Jamie Grifo is a professor of obstetrics and gynecology at the New York University School of Medicine and the director of the school’s Division of Reproductive Endocrinology. As a clinician, Grifo runs a fertility clinic with one of the highest success rates in the country. As a scientist, he is one of the pioneers of germinal-vesicle transfer, an assisted-reproduction technique involving the transfer of an egg nucleus into a healthy donor egg
What leaps in reproductive medicine do you see on the horizon?

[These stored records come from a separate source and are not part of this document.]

-- ==== Sys2Proof/Laws/State.lean ====
section
/-! SUPPORT. What each named update of the state leaves unchanged, field by field, and what it leaves in the unit it changes. -/

namespace Sys2Proof.Machine

-- ## State.updTile

@[simp] theorem State.updTile_glb (s : State) (t : Nat) (f : Tile → Tile) : (s.updTile t f).glb = s.glb := rfl
@[simp] theorem State.updTile_frm (s : State) (t : Nat) (f : Tile → Tile) : (s.updTile t f).frm = s.frm := rfl
@[simp] theorem State.updTile_mem (s : State) (t : Nat) (f : Tile → Tile) : (s.updTile t f).mem = s.mem := rfl
@[simp] theorem State.updTile_hbms (s : State) (t : Nat) (f : Tile → Tile) : (s.updTile t f).hbms = s.hbms := rfl
@[simp] theorem State.updTile_reds (s : State) (t : Nat) (f : Tile → Tile) : (s.updTile t f).reds = s.reds := rfl
@[simp] theorem State.updTile_dsp (s : State) (t : Nat) (f : Tile → Tile) : (s.updTile t f).dsp = s.dsp := rfl
@[simp] theorem State.updTile_groups (s : State) (t : Nat) (f : Tile → Tile) : (s.updTile t f).groups = s.groups := rfl
@[simp] theorem State.updTile_ces (s : State) (t : Nat) (f : Tile → Tile) : (s.updTile t f).ces = s.ces := rfl
@[simp] theorem State.updTile_des (s : State) (t : Nat) (f : Tile → Tile) : (s.updTile t f).des = s.des := rfl
@[simp] theorem State.updTile_ses (s : State) (t : Nat) (f : Tile → Tile) : (s.updTile t f).ses = s.ses := rfl
@[simp] theorem State.updTile_dgt (s : State) (t : Nat) (f : Tile → Tile) : (s.updTile t f).dgt = s.dgt := rfl
@[simp] theorem State.updTile_casks (s : State) (t : Nat) (f : Tile → Tile) : (s.updTile t f).casks = s.casks := rfl
@[simp] theorem State.updTile_sto (s : State) (t : Nat) (f : Tile → Tile) : (s.updTile t f).sto = s.sto := rfl
@[simp] theorem State.updTile_parcels (s : State) (t : Nat) (f : Tile → Tile) : (s.updTile t f).parcels = s.parcels := rfl
@[simp] theorem State.updTile_pcl (s : State) (t : Nat) (f : Tile → Tile) : (s.updTile t f).pcl = s.pcl := rfl
@[simp] theorem State.updTile_wins (s : State) (t : Nat) (f : Tile → Tile) : (s.updTile t f).wins = s.wins := rfl
@[simp] theorem State.updTile_cmds (s : State) (t : Nat) (f : Tile → Tile) : (s.updTile t f).cmds = s.cmds := rfl
@[simp] theorem State.updTile_accepted (s : State) (t : Nat) (f : Tile → Tile) : (s.updTile t f).accepted = s.accepted := rfl
@[simp] theorem State.updTile_mbx (s : State) (t : Nat) (f : Tile → Tile) : (s.updTile t f).mbx = s.mbx := rfl
@[simp] theorem State.updTile_evt (s : State) (t : Nat) (f : Tile → Tile) : (s.updTile t f).evt = s.evt := rfl
@[simp] theorem State.updTile_ports (s : State) (t : Nat) (f : Tile → Tile) : (s.updTile t f).ports = s.ports := rfl
@[simp] theorem State.updTile_hlt (s : State) (t : Nat) (f : Tile → Tile) : (s.updTile t f).hlt = s.hlt := rfl
@[simp] theorem State.updTile_pwr (s : State) (t : Nat) (f : Tile → Tile) : (s.updTile t f).pwr = s.pwr := rfl
@[simp] theorem State.updTile_boot (s : State) (t : Nat) (f : Tile → Tile) : (s.updTile t f).boot = s.boot := rfl
@[simp] theorem State.updTile_pkg (s : State) (t : Nat) (f : Tile → Tile) : (s.updTile t f).pkg = s.pkg := rfl
@[simp] theorem State.updTile_lastRead (s : State) (t : Nat) (f : Tile → Tile) : (s.updTile t f).lastRead = s.lastRead := rfl
@[simp] theorem State.updTile_lastEnd (s : State) (t : Nat) (f : Tile → Tile) : (s.updTile t f).lastEnd = s.lastEnd := rfl
@[simp] theorem State.updTile_deciding (s : State) (t : Nat) (f : Tile → Tile) : (s.updTile t f).deciding = s.deciding := rfl
@[simp] theorem State.updTile_freeCtr (s : State) (t : Nat) (f : Tile → Tile) : (s.updTile t f).freeCtr = s.freeCtr := rfl
@[simp] theorem State.updTile_pending (s : State) (t : Nat) (f : Tile → Tile) : (s.updTile t f).pending = s.pending := rfl

-- ## State.updParcel

@[simp] theorem State.updParcel_glb (s : State) (p : Nat) (f : Parcel → Parcel) : (s.updParcel p f).glb = s.glb := rfl
@[simp] theorem State.updParcel_frm (s : State) (p : Nat) (f : Parcel → Parcel) : (s.updParcel p f).frm = s.frm := rfl
@[simp] theorem State.updParcel_mem (s : State) (p : Nat) (f : Parcel → Parcel) : (s.updParcel p f).mem = s.mem := rfl
@[simp] theorem State.updParcel_hbms (s : State) (p : Nat) (f : Parcel → Parcel) : (s.updParcel p f).hbms = s.hbms := rfl
@[simp] theorem State.updParcel_reds (s : State) (p : Nat) (f : Parcel → Parcel) : (s.updParcel p f).reds = s.reds := rfl
@[simp] theorem State.updParcel_tiles (s : State) (p : Nat) (f : Parcel → Parcel) : (s.updParcel p f).tiles = s.tiles := rfl
@[simp] theorem State.updParcel_dsp (s : State) (p : Nat) (f : Parcel → Parcel) : (s.updParcel p f).dsp = s.dsp := rfl
@[simp] theorem State.updParcel_groups (s : State) (p : Nat) (f : Parcel → Parcel) : (s.updParcel p f).groups = s.groups := rfl
@[simp] theorem State.updParcel_ces (s : State) (p : Nat) (f : Parcel → Parcel) : (s.updParcel p f).ces = s.ces := rfl
@[simp] theorem State.updParcel_des (s : State) (p : Nat) (f : Parcel → Parcel) : (s.updParcel p f).des = s.des := rfl
@[simp] theorem State.updParcel_ses (s : State) (p : Nat) (f : Parcel → Parcel) : (s.updParcel p f).ses = s.ses := rfl
@[simp] theorem State.updParcel_dgt (s : State) (p : Nat) (f : Parcel → Parcel) : (s.updParcel p f).dgt = s.dgt := rfl
@[simp] theorem State.updParcel_casks (s : State) (p : Nat) (f : Parcel → Parcel) : (s.updParcel p f).casks = s.casks := rfl
@[simp] theorem State.updParcel_sto (s : State) (p : Nat) (f : Parcel → Parcel) : (s.updParcel p f).sto = s.sto := rfl
@[simp] theorem State.updParcel_pcl (s : State) (p : Nat) (f : Parcel → Parcel) : (s.updParcel p f).pcl = s.pcl := rfl
@[simp] theorem State.updParcel_wins (s : State) (p : Nat) (f : Parcel → Parcel) : (s.updParcel p f).wins = s.wins := rfl
@[simp] theorem State.updParcel_cmds (s : State) (p : Nat) (f : Parcel → Parcel) : (s.updParcel p f).cmds = s.cmds := rfl
@[simp] theorem State.updParcel_accepted (s : State) (p : Nat) (f : Parcel → Parcel) : (s.updParcel p f).accepted = s.accepted := rfl
@[simp] theorem State.updParcel_mbx (s : State) (p : Nat) (f : Parcel → Parcel) : (s.updParcel p f).mbx = s.mbx := rfl
@[simp] theorem State.updParcel_evt (s : State) (p : Nat) (f : Parcel → Parcel) : (s.updParcel p f).evt = s.evt := rfl
@[simp] theorem State.updParcel_ports (s : State) (p : Nat) (f : Parcel → Parcel) : (s.updParcel p f).ports = s.ports := rfl
@[simp] theorem State.updParcel_hlt (s : State) (p : Nat) (f : Parcel → Parcel) : (s.updParcel p f).hlt = s.hlt := rfl
@[simp] theorem State.updParcel_pwr (s : State) (p : Nat) (f : Parcel → Parcel) : (s.updParcel p f).pwr = s.pwr := rfl
@[simp] theorem State.updParcel_boot (s : State) (p : Nat) (f : Parcel → Parcel) : (s.updParcel p f).boot = s.boot := rfl
@[simp] theorem State.updParcel_pkg (s : State) (p : Nat) (f : Parcel → Parcel) : (s.updParcel p f).pkg = s.pkg := rfl
@[simp] theorem State.updParcel_lastRead (s : State) (p : Nat) (f : Parcel → Parcel) : (s.updParcel p f).lastRead = s.lastRead := rfl
@[simp] theorem State.updParcel_lastEnd (s : State) (p : Nat) (f : Parcel → Parcel) : (s.updParcel p f).lastEnd = s.lastEnd := rfl
@[simp] theorem State.updParcel_deciding (s : State) (p : Nat) (f : Parcel → Parcel) : (s.updParcel p f).deciding = s.deciding := rfl
@[simp] theorem State.updParcel_freeCtr (s : State) (p : Nat) (f : Parcel → Parcel) : (s.updParcel p f).freeCtr = s.freeCtr := rfl
@[simp] theorem State.updParcel_pending (s : State) (p : Nat) (f : Parcel → Parcel) : (s.updParcel p f).pending = s.pending := rfl

-- ## State.updGroup

@[simp] theorem State.updGroup_glb (s : State) (g : Nat) (f : Group → Group) : (s.updGroup g f).glb = s.glb := rfl
@[simp] theorem State.updGroup_frm (s : State) (g : Nat) (f : Group → Group) : (s.updGroup g f).frm = s.frm := rfl
@[simp] theorem State.updGroup_mem (s : State) (g : Nat) (f : Group → Group) : (s.updGroup g f).mem = s.mem := rfl
@[simp] theorem State.updGroup_hbms (s : State) (g : Nat) (f : Group → Group) : (s.updGroup g f).hbms = s.hbms := rfl
@[simp] theorem State.updGroup_reds (s : State) (g : Nat) (f : Group → Group) : (s.updGroup g f).reds = s.reds := rfl
@[simp] theorem State.updGroup_tiles (s : State) (g : Nat) (f : Group → Group) : (s.updGroup g f).tiles = s.tiles := rfl
@[simp] theorem State.updGroup_dsp (s : State) (g : Nat) (f : Group → Group) : (s.updGroup g f).dsp = s.dsp := rfl
@[simp] theorem State.updGroup_ces (s : State) (g : Nat) (f : Group → Group) : (s.updGroup g f).ces = s.ces := rfl
@[simp] theorem State.updGroup_des (s : State) (g : Nat) (f : Group → Group) : (s.updGroup g f).des = s.des := rfl
@[simp] theorem State.updGroup_ses (s : State) (g : Nat) (f : Group → Group) : (s.updGroup g f).ses = s.ses := rfl
@[simp] theorem State.updGroup_dgt (s : State) (g : Nat) (f : Group → Group) : (s.updGroup g f).dgt = s.dgt := rfl
@[simp] theorem State.updGroup_casks (s : State) (g : Nat) (f : Group → Group) : (s.updGroup g f).casks = s.casks := rfl
@[simp] theorem State.updGroup_sto (s : State) (g : Nat) (f : Group → Group) : (s.updGroup g f).sto = s.sto := rfl
@[simp] theorem State.updGroup_parcels (s : State) (g : Nat) (f : Group → Group) : (s.updGroup g f).parcels = s.parcels := rfl
@[simp] theorem State.updGroup_pcl (s : State) (g : Nat) (f : Group → Group) : (s.updGroup g f).pcl = s.pcl := rfl
@[simp] theorem State.updGroup_wins (s : State) (g : Nat) (f : Group → Group) : (s.updGroup g f).wins = s.wins := rfl
@[simp] theorem State.updGroup_cmds (s : State) (g : Nat) (f : Group → Group) : (s.updGroup g f).cmds = s.cmds := rfl
@[simp] theorem State.updGroup_accepted (s : State) (g : Nat) (f : Group → Group) : (s.updGroup g f).accepted = s.accepted := rfl
@[simp] theorem State.updGroup_mbx (s : State) (g : Nat) (f : Group → Group) : (s.updGroup g f).mbx = s.mbx := rfl
@[simp] theorem State.updGroup_evt (s : State) (g : Nat) (f : Group → Group) : (s.updGroup g f).evt = s.evt := rfl
@[simp] theorem State.updGroup_ports (s : State) (g : Nat) (f : Group → Group) : (s.updGroup g f).ports = s.ports := rfl
@[simp] theorem State.updGroup_hlt (s : State) (g : Nat) (f : Group → Group) : (s.updGroup g f).hlt = s.hlt := rfl
@[simp] theorem State.updGroup_pwr (s : State) (g : Nat) (f : Group → Group) : (s.updGroup g f).pwr = s.pwr := rfl
@[simp] theorem State.updGroup_boot (s : State) (g : Nat) (f : Group → Group) : (s.updGroup g f).boot = s.boot := rfl
@[simp] theorem State.updGroup_pkg (s : State) (g : Nat) (f : Group → Group) : (s.updGroup g f).pkg = s.pkg := rfl
@[simp] theorem State.updGroup_lastRead (s : State) (g : Nat) (f : Group → Group) : (s.updGroup g f).lastRead = s.lastRead := rfl
@[simp] theorem State.updGroup_lastEnd (s : State) (g : Nat) (f : Group → Group) : (s.updGroup g f).lastEnd = s.lastEnd := rfl
@[simp] theorem State.updGroup_deciding (s : State) (g : Nat) (f : Group → Group) : (s.updGroup g f).deciding = s.deciding := rfl
@[simp] theorem State.updGroup_freeCtr (s : State) (g : Nat) (f : Group → Group) : (s.updGroup g f).freeCtr = s.freeCtr := rfl
@[simp] theorem State.updGroup_pending (s : State) (g : Nat) (f : Group → Group) : (s.updGroup g f).pending = s.pending := rfl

G: Well, of course there’s egg freezing, which will have its greatest use as an insurance policy for women undergoing chemotherapy. They will soon be able to bank their eggs and use them when they have a partner or when their cancer is in remission. It’s too soon to tell if lots of women will actually end up using egg freezing to delay having families. But at least it gives them the possibility. Also critical: blastocyst transfer [allowing embryos to develop robustness in a lab for five days instead of the usual three before transfer back into the uterus]. When this becomes mainstream, it will allow us to put fewer embryos into the uterus, which will in turn reduce risky higher-order pregnancies. Genetic testing is not standard in in vitro fertilization [IVF], but one day it may be. Ideally we will achieve higher and higher rates of live births with transfers of single healthy blastocysts. And we may be able to prevent the pain of recurrent miscarriages from chromosomal abnormalities.

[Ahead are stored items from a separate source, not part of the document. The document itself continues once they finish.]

theorem prepareRemove_keeps {c : Cmd} (h : Keeps s₀ s) : Keeps s₀ (prepareRemove s c) := by
  unfold prepareRemove
  exact Keeps.ite (endCmd_keeps h) (Keeps.ite (endCmd_keeps (Keeps.ite (loseTarget_keeps (enterRemovable_keeps h)) (enterRemovable_keeps h)))
    (Keeps.ite (by
    split
    · exact endCmd_keeps h
    · split
      · exact State.updCmd_keeps (startMigration_keeps (State.updCask_keeps h))
      · exact Keeps.ite (endCmd_keeps h) (Keeps.ite (endCmd_keeps h) (endCmd_keeps (leaveSet_keeps h)))) (endCmd_keeps h)))

theorem State.updBoot_keeps {f : Boot → Boot} (h : Keeps s₀ s) : Keeps s₀ (State.updBoot s f) := Keeps.mk h

theorem fwStage_keeps {c : Cmd} {bs : List Byte} (h : Keeps s₀ s) : Keeps s₀ (fwStage s c bs) := endCmd_keeps (State.updBoot_keeps h)

theorem fwStageStart_keeps {c : Cmd} (h : Keeps s₀ s) : Keeps s₀ (fwStageStart s c) := by
  unfold fwStageStart
  split
  · exact endCmd_keeps h
  · exact Keeps.ite (fwStage_keeps h) (awaitStruct_keeps h)

theorem State.updPwr_keeps {f : Pwr → Pwr} (h : Keeps s₀ s) : Keeps s₀ (State.updPwr s f) := Keeps.mk h

theorem fwCommit_keeps {c : Cmd} (h : Keeps s₀ s) : Keeps s₀ (fwCommit s c) := by
  unfold fwCommit
  exact Keeps.ite (endCmd_keeps h) (by
    split
    · exact endCmd_keeps h
    · exact Keeps.ite (endCmd_keeps h) (endCmd_keeps (Keeps.ite (State.updPwr_keeps (State.updBoot_keeps h)) (State.updBoot_keeps h))))

theorem noWalk_keeps {idx reason va acc : Nat} (h : Keeps s₀ s) : Keeps s₀ (noWalk s idx reason va acc).2 := State.stamp_keeps h

theorem installLeaf_keeps {u : WalkUnit} {w : Walk} {e : TlbEntry} (h : Keeps s₀ s) : Keeps s₀ (installLeaf s u w e) := Keeps.ite h (updTlb_keeps h)

theorem walkAll_keeps {n : Nat} {u : WalkUnit} {p : Nat} {w : Walk} (h : Keeps s₀ s) : Keeps s₀ (walkAll n s u p w).2 := by
  induction n generalizing s w with
  | zero => exact h
  | succ n ih =>
    unfold walkAll
    split
    next heq => exact ih (keeps_snd (walkRead_keeps h) heq)
    next heq => exact installLeaf_keeps (keeps_snd (walkRead_keeps h) heq)
    next heq => exact keeps_snd (walkRead_keeps h) heq

theorem keepResult_keeps {u : WalkUnit} {w : Walk} {r : Except Exc TlbEntry} (h : Keeps s₀ s) : Keeps s₀ (keepResult s u w r) := updTlb_keeps h

theorem finishWalk_keeps {u : WalkUnit} {p : Nat} {w : Walk} (h : Keeps s₀ s) : Keeps s₀ (finishWalk s u p w) := by
  unfold finishWalk
  split
  next s0 heq =>
    have hs0 := keeps_snd (walkAll_keeps h) heq
    exact Keeps.ite (keepResult_keeps hs0) (updTlb_keeps hs0)
  next s1 heq => exact keepResult_keeps (keeps_snd (walkAll_keeps h) heq)

theorem leaveWalk_keeps {t p : Nat} {mine : Walk → Bool} {left : WalkRes → Bool} (h : Keeps s₀ s) : Keeps s₀ (leaveWalk s t p mine left) := by
  unfold leaveWalk
  exact updTlb_keeps (by
    split
    · exact Keeps.ite h (finishWalk_keeps h)
    · exact h)

theorem takeResult_keeps {u : WalkUnit} {va : Nat} {k : AccessKind} {r : Except Exc TlbEntry × State} (h : Keeps s₀ s)
    (he : takeResult s u va k = some r) :
    Keeps s₀ r.2 := by
  unfold takeResult at he
  split at he
  · split at he
    · cases he
      exact updTlb_keeps h
    · cases he
  · cases he

theorem findEntry_keeps {u : WalkUnit} {p va : Nat} {k : AccessKind} (h : Keeps s₀ s) : Keeps s₀ (findEntry s u p va k).2 := by
  unfold findEntry
  extract_lets s1 s2
  have h1 : Keeps s₀ s1 := by
    unfold s1
    split
    · exact leaveWalk_keeps h
    · exact h
  have h2 : Keeps s₀ s2 := by
    unfold s2
    split
    · exact Keeps.ite h1 (State.updTile_keeps h1)
    · exact h1
  split
  · exact h1
  · split
    next heq => exact takeResult_keeps h2 heq
    · exact walkAll_keeps h2
    · extract_lets r s3
      split
      · exact updTlb_keeps (walkAll_keeps h2)
      · have h3 : Keeps s₀ s3 := finishWalk_keeps h2
        clear_value s3
        split
        · exact h3
        · exact walkAll_keeps h3

theorem translate_keeps {u : WalkUnit} {va : Nat} {k : AccessKind} (h : Keeps s₀ s) : Keeps s₀ (translate s u va k).2 := by
  unfold translate
  extract_lets acc
  split
  · exact noWalk_keeps (idx := 0) (reason := 5) (va := va) (acc := acc) h
  · split
    · exact noWalk_keeps (idx := 1) (reason := 0x14) (va := va) (acc := acc) h
    · split
      next heq => exact keeps_snd (findEntry_keeps h) heq
      next heq =>
        extract_lets dpa
        split
        · exact keeps_snd (findEntry_keeps h) heq
        · exact keeps_snd (findEntry_keeps h) heq

theorem State.updChan_keeps {g c : Nat} {f : Chan → Chan} (h : Keeps s₀ s) : Keeps s₀ (State.updChan s g c f) := State.updGroup_keeps h

theorem State.forget_keeps {lo hi : Nat} (h : Keeps s₀ s) : Keeps s₀ (State.forget s lo hi) := h.withMem (Mem.wf_forget _ _)

theorem forgetRun_keeps {dpa n : Nat} (h : Keeps s₀ s) : Keeps s₀ (forgetRun s dpa n) := Keeps.foldl h fun _ _ h0 => State.forget_keeps h0

theorem disownReads_keeps {g c : Nat} (h : Keeps s₀ s) : Keeps s₀ (disownReads s g c) := Keeps.mk h

theorem snoopEnd_keeps {g c : Nat} {isDone : Bool} (h : Keeps s₀ s) : Keeps s₀ (snoopEnd s g c isDone) := by
  unfold snoopEnd
  dsimp only
  split
  · exact h
  · exact Keeps.ite h (State.updChan_keeps (State.updEng_keeps h))

theorem abortChan_keeps {g c : Nat} (h : Keeps s₀ s) : Keeps s₀ (abortChan s g c) :=
  Keeps.ite h (State.updChan_keeps (State.updGroup_keeps (disownReads_keeps (snoopEnd_keeps h))))

theorem orphanChan_keeps {p vintage g c : Nat} (h : Keeps s₀ s) : Keeps s₀ (orphanChan s p vintage g c) := by
  unfold orphanChan
  exact State.updChan_keeps (abortChan_keeps (by
    split
    · exact Keeps.foldl (State.updChan_keeps h) fun _ _ h0 => forgetRun_keeps h0
    · exact h))

theorem reachRun_keeps {u : WalkUnit} {va : Nat} {wr : Bool} {r : Reach} (h : Keeps s₀ s) : Keeps s₀ (reachRun s u va wr r).2 := by
  unfold reachRun
  split
  next heq => exact keeps_snd (translate_keeps h) heq
  next s1 heq =>
    have h1 := keeps_snd (translate_keeps h) heq
    extract_lets s2
    have h2 : Keeps s₀ s2.2 := by
      unfold s2
      split
      · exact translate_keeps h1
      · exact h1
    clear_value s2
    split
    · exact h2
    · split
      · exact h2
      · exact h2

theorem forgetVa_keeps {u : WalkUnit} {va n : Nat} (h : Keeps s₀ s) : Keeps s₀ (forgetVa s u va n) := by
  unfold forgetVa
  exact Keeps.foldl h fun _ _ h0 => by
    split
    · exact forgetRun_keeps h0
    · exact h0

theorem sortForget_keeps {p e : Nat} {j : EngJob} (h : Keeps s₀ s) : Keeps s₀ (sortForget s p e j) := Keeps.foldl h fun _ _ h0 => forgetVa_keeps h0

You’ve been working on a method of “boosting” older eggs called germinal-vesicle transfer. What is the advantage of that technique?

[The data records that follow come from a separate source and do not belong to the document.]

-- ==== Sys2Proof/Machine/Fetch.lean ====
section
/-!
DEFINITION. Fetching the instruction's bytes (10_state.md rule R25, 92_eei_decisions.md D9; 20_memory.md rule R69), decoding them in
the state's mode, and what a rejected byte string makes of the state (60_exceptions.md rules R173 to R175, R180, R181).
-/
namespace Sys2Proof.Machine

/-- The linear address of instruction byte `i`, where it is canonical and does not wrap (D9): rip in `Long64`, CS base plus eip
elsewhere (log 26). -/
def State.fetchLinear (s : State) (i : Nat) : Option Word64 :=
  if s.mode = .long64 then
    let a := s.rip + BitVec.ofNat 64 i
    if s.rip.toNat + i < 2 ^ 64 ∧ s.canonical a = true then some a else none
  else
    let a := (low32 (s.segReg .cs).base).toNat + (low32 s.rip).toNat + i
    if a < 2 ^ 32 then some (BitVec.ofNat 64 a) else none

/-- D14: does the read oracle tell of another agent's write at a physical address? Program text there is refused. -/
def State.writtenByOthers (s : State) (pa : Nat) : Bool :=
  s.oracle.any fun r =>
    match s.translate r.addr with
    | .ok q => q == pa
    | .error _ => false

/-- Instruction byte `i`, read from the one memory (R69); `none` where it cannot be fetched. -/
def State.fetchByte (s : State) (i : Nat) : Option Byte :=
  match s.fetchLinear i with
  | none => none
  | some a =>
    match s.translate a with
    | .error _ => none
    | .ok pa => if s.isDevice pa || s.writtenByOthers pa then none else Memory.read s.mem pa

/-- Up to `n` instruction bytes from byte `i` on, ending before the first that cannot be fetched. -/
def State.fetchFrom (s : State) : Nat → Nat → List Byte
  | 0, _ => []
  | n + 1, i =>
    match s.fetchByte i with
    | some b => b :: s.fetchFrom n (i + 1)
    | none => []

/-- The bytes at the instruction pointer, at most 15. -/
def State.fetchBytes (s : State) : List Byte := s.fetchFrom Config.maxInstrBytes 0

/-- The instruction at the instruction pointer. -/
def State.fetchInstr (s : State) : Except Reject Instr :=
  match decode s.mode s.fetchBytes with
  | .ok (i, _) => .ok i
  | .error e => .error e

/-- The refusal of an encoding of a form. -/
def refusalOf : Unmodelled → Refusal
  | .addr16 => .addr16
  | .segOverrides => .segOverrides
  | .addrSizeRepeated => .addrSizeRepeated
  | .rexRepeated => .rexRepeated
  | .evexBits32 => .evexBits32

/-- What the machine does with bytes that are no instruction of the model: #UD and #GP(0) are raised, everything else is
refused by name, an encoding of a form after the form's #UD and #NM conditions (log 18). -/
def State.rejected (s : State) (r : Reject) : Stop :=
  match r with
  | .invalidOpcode => .next (s.raise (.plain .ud))
  | .tooLong => .next (s.raise (.zero .gp))
  | .truncated => .refused .fetchUnavailable
  | .otherInstruction => .refused .otherInstruction
  | .mode16 => .refused .mode16
  | .refusedForm g w => s.run (s.gateOf g) (.error (.refused (refusalOf w))) fun _ t => t

end Sys2Proof.Machine
end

G: Germinal-vesicle transfer may, theoretically, solve the problem of aging eggs. With an egg where the cytoplasm surrounding a nucleus isn’t good, we can take the nucleus and transfer it into a healthy donor egg. But the method is currently banned in the United States.
You passed this technology on to Chinese scientists, who performed a human germinal-vesicle transfer. What happened?
G: The first time a germinal-vesicle transfer was attempted in China, there was a triplet pregnancy. The woman had the pregnancy reduced, then lost one twin at 18 weeks and one at 25 weeks. The losses were not related to the germinal-vesicle-transfer technique. How do I know? You never know 100 percent, but what happened was a recognized complication of multiple gestation. They looked at the fetuses and found them normal in every respect.
Given today’s political climate, what do you think will happen in the field of reproductive medicine?
G: Well, let me put it this way. If the environment today existed when IVF was started in 1978, we never would have had IVF. In the first two pregnancies with IVF, one was ectopic and one was a miscarriage. Our government would have stopped us right there. But IVF has resulted in a technology that is mainstream. Like IVF, the technologies we’re working on now are to help people with serious medical problems—not to create Frankensteins.
Would science be better off with Democrats in the White House?
G: I don’t know. I just don’t know. Democrats think you’re not smart enough to make your own decisions. They think they need to protect you from evil scientists. They will regulate everything that could possibly happen. Republicans, on the other hand, think regulation isn’t good, except when it comes to decisions people make in their bedrooms. Then it’s absolutely required.
Is the time when a human will be cloned closer than we think?
G: There are still many hurdles to be overcome before humans can be cloned successfully. But I’ve never completely understood the fear. Here’s the thing: Nature has already created clones. They’re called identical twins. Anyone who knows identical twins knows how different they can be; so many factors in the environment play a role in development. And if the clones grow up in a different time, a different place, they will likely be very different people.